Work required
Retype the entries below exactly, but begin at the line containing "inductive Reject where" and end at the last line.

'''

-- ==== Sys2Proof/Machine/Reject.lean ====
section
/-! DEFINITION. The rejection codes of 60_exceptions R124. -/

namespace Sys2Proof.Machine

/-- Why a command is rejected: the rows 0x01 to 0x08 of R124. A rejection is no stop: the command completes
with STATUS.ERR and STATUS.ERRCODE set (R123). -/
inductive Reject where
  /-- OPC is reserved (30_encoding R78). -/
  | badOpcode
  /-- A field rule fails (30_encoding R79). -/
  | badField
  /-- `LEN > N_MAX`. -/
  | lenRange
  /-- A validated F32 parameter is not finite. -/
  | paramNonfinite
  /-- WAVESHAPE with `P0 < 0`. -/
  | negGain
  /-- COMPRESS with `P1 <= 0`. -/
  | ratioNonpos
  /-- The capacity exceeds DL_DEPTH. -/
  | capRange
  /-- A derived constant that must be finite is not. -/
  | derivedNonfinite
deriving DecidableEq, Repr

/-- The value STATUS.ERRCODE shows for a rejection (R124). -/
def rejectCode : Reject → BitVec 8
  | .badOpcode => 0x01#8
  | .badField => 0x02#8
  | .lenRange => 0x03#8
  | .paramNonfinite => 0x04#8
  | .negGain => 0x05#8
  | .ratioNonpos => 0x06#8
  | .capRange => 0x07#8
  | .derivedNonfinite => 0x08#8

end Sys2Proof.Machine
end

'''

Written answer
inductive Reject where
  /-- OPC is reserved (30_encoding R78). -/
  | badOpcode
  /-- A field rule fails (30_encoding R79). -/
  | badField
  /-- `LEN > N_MAX`. -/
  | lenRange
  /-- A validated F32 parameter is not finite. -/
  | paramNonfinite
  /-- WAVESHAPE with `P0 < 0`. -/
  | negGain
  /-- COMPRESS with `P1 <= 0`. -/
  | ratioNonpos
  /-- The capacity exceeds DL_DEPTH. -/
  | capRange
  /-- A derived constant that must be finite is not. -/
  | derivedNonfinite
deriving DecidableEq, Repr

/-- The value STATUS.ERRCODE shows for a rejection (R124). -/
def rejectCode : Reject → BitVec 8
  | .badOpcode => 0x01#8
  | .badField => 0x02#8
  | .lenRange => 0x03#8
  | .paramNonfinite => 0x04#8
  | .negGain => 0x05#8
  | .ratioNonpos => 0x06#8
  | .capRange => 0x07#8
  | .derivedNonfinite => 0x08#8

end Sys2Proof.Machine
end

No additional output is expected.